I've been working quite a lot with Apache Spark the last few months but now I have received a pretty difficult task, to compute average/minimum/maximum etcetera on a sliding window over a paired RDD
where the Key component is a date tag and the value component is a matrix. So each aggregation function should also return a matrix, where for each cell the average for all of that cell in the time period is averaged.
I want to be able to say that I want the average for every 7 days, with a sliding window of one day.

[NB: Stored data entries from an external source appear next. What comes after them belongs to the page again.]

-- ==== Sys2Proof/Tests/Slice0.lean ====
section
/-!
SUPPORT. The author's own tests: words written out from the encoding tables, ill-formed terms, single steps whose results are
computed by hand from the rules cited, and for each statement with hypotheses a state and operands that meet them.
-/

set_option maxRecDepth 100000
set_option exponentiation.threshold 100000

namespace Sys2Proof.Tests

-- One test at a time: tests that wait for the kernel would each hold a thread and its stack.
set_option Elab.async false

open Sys2Proof Sys2Proof.Machine

/-- Hart 0 running at system level with translation off. -/
def base : State := State.reset.modHart 0 fun h => { h with run := .running, pc := 0x1000 }

/-- The same with hart 0 changed. -/
def sysAt (g : Hart → Hart) : State := base.modMe g

/-- What hart `cur` holds in a register after an instruction that goes on. -/
def regAfter (o : Out) (n : BitVec 5) : Option Word :=
  match o with
  | .next t => some (t.me.rs n)
  | _ => none

/-- Where hart `cur` goes on. -/
def pcAfter (o : Out) : Option Word :=
  match o with
  | .next t => some t.me.pc
  | _ => none

/-- The cause and address of the trap an instruction takes. -/
def trapAfter (o : Out) : Option (Byte × Word) :=
  match o with
  | .next t => if t.me.atHandler then some (t.me.tr.cause, t.me.tr.eaddr) else none
  | _ => none

/-- A register file with the values given to s1, s2 and s3. -/
def regs3 (x y z : Word) : Hart → Hart := fun h => ((h.ws 1 x).ws 2 y).ws 3 z

/-! ## Decoding: words written out from the encoding tables -/

/-- R75, Table 4.3. -/
theorem test_decodeAdd :
    decode 0x00000000000000050000010000041000 = .ok (.add { Fields.zero with d := 1, a := 2, mod := 1, imm := 5 }) := rfl

/-- Table 4.3. -/
theorem test_decodeLd :
    decode 0x00000000000000080000006000083018 = .ok (.ld { Fields.zero with d := 3, a := 4, w := 6, imm := 8 }) := rfl

/-- Table 4.6. -/
theorem test_decodeLoop :
    decode 0x00000000FFFFFFC00000000000002108 = .ok (.loop { Fields.zero with d := 2, imm := 4294967232 }) := rfl

/-- Table 4.6. -/
theorem test_decodeRet :
    decode 0x000000000000000000000000003E0107 = .ok (.ret { Fields.zero with a := 31 }) := rfl

/-- Table 5.9. -/
theorem test_decodeVadd :
    decode 0x00000000000000000000000006208200 = .ok (.vadd { Fields.zero with d := 8, a := 16, b := 24 }) := rfl

/-- Table 5.11. -/
theorem test_decodeVfmul :
    decode 0x00000000000000000000005B06208302 = .ok (.vfmul { Fields.zero with d := 8, a := 16, b := 24, p := 11, w := 5 }) := rfl

/-- Table 5.14. -/
theorem test_decodeVmerge :
    decode 0x00000000000000000000000806208419 = .ok (.vmerge { Fields.zero with d := 8, a := 16, b := 24, p := 8 }) := rfl

/-- Table 5.14. -/
theorem test_decodeVsetlProgress :
    decode 0x00000000000000000000040020C41400 = .ok (.vsetlProgress { Fields.zero with d := 1, a := 2, b := 3, c := 4, mod := 4, imm := 0 }) := rfl

/-- Table 6.11. -/
theorem test_decodeVld :
    decode 0x00000000000000400000000000028500 = .ok (.vld { Fields.zero with d := 8, a := 1, imm := 64 }) := rfl

/-- Table 9.15. -/
theorem test_decodeSprog :
    decode 0x000000000000000000000000000A0600 = .ok (.sprog { Fields.zero with a := 5 }) := rfl

/-- Table 9.15. -/
theorem test_decodeSstatCfg :
    decode 0x00000000000000000000040000006607 = .ok (.sstatCfg { Fields.zero with d := 6, mod := 4 }) := rfl

/-- Table 10.2. -/
theorem test_decodeMzero :
    decode 0x00000000000000100000000000001703 = .ok (.mzero { Fields.zero with d := 1, imm := 16 }) := rfl

/-- Table 11.3. -/
theorem test_decodeRvadd :
    decode 0x00000000000000000000005004108800 = .ok (.rvadd { Fields.zero with d := 8, a := 8, b := 16, w := 5 }) := rfl

/-- Table 11.3. -/
theorem test_decodeLmark :
    decode 0x00000000000000000000000000000842 = .ok (.lmark Fields.zero) := rfl

/-- Table 11.3. -/
theorem test_decodeUnadd :
    decode 0x00000000000000000000005004108900 = .ok (.unadd { Fields.zero with d := 8, a := 8, b := 16, w := 5 }) := rfl

/-- Table 12.4. -/
theorem test_decodeKreset :
    decode 0x00000000000000000000000000020A05 = .ok (.kreset { Fields.zero with a := 1 }) := rfl

/-- Table 8.11. -/
theorem test_decodeGbar :
    decode 0x00000000000000000000000000000B05 = .ok (.gbar Fields.zero) := rfl

/-- Table 7.4. -/
theorem test_decodeRkcopy :
    decode 0x00000000000000000004000018820C00 = .ok (.rkcopy { Fields.zero with a := 1, b := 2, c := 3, x := 4 }) := rfl

/-- Table 7.9. -/
theorem test_decodeAmo :
    decode 0x00000000000000000000006001CC5D03 = .ok (.amo { Fields.zero with d := 5, a := 6, b := 7, w := 6 }) := rfl

/-- Table 13.4. -/
theorem test_decodeCpoll :
    decode 0x000000000000000000000000000A4E03 = .ok (.cpoll { Fields.zero with d := 4, a := 5 }) := rfl

/-- Table 14.8. -/
theorem test_decodeCrr :
    decode 0x00000000000000030000000000009F02 = .ok (.crr { Fields.zero with d := 9, imm := 3 }) := rfl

The sliding window movement unit is always one, and then the unit of the size of the window (so if it's every 12 weeks, the window movement unit is 1).
My initial thought now is to simply iterate, if we want an average per X days, X times, and for each time just group the elements by it's date, with an offset.
So if we have this scenario:
Days: 1 2 3 4 5 6 7 8 9 10 11 12 13 14 15
Matrices: A B C D E F G H I J K L M N O
And we want the average per 5 days, I will iterate 5 times and show the grouping here:
First iteration:
Group 1: (1, A) (2, B) (3, C) (4, D) (5, E)
Group 2: (6, F) (7, G) (8, H) (9, I) (10, J)
Group 3: (11, K) (12, L) (13, M) (14, N) (15, O)
Second iteration:
Group 1: (2, B) (3, C) (4, D) (5, E) (6, F)
Group 2: (7, G) (8, H) (9, I) (10, J), (11, K)
Group 3: (12, L) (13, M) (14, N) (15, O)
Etcetera, and for each group, I have to do a fold/reduce procedure to get the average.
However as you might imagine, this is pretty slow and probably a rather bad way to do it. I can't really figure out any better way to do it though.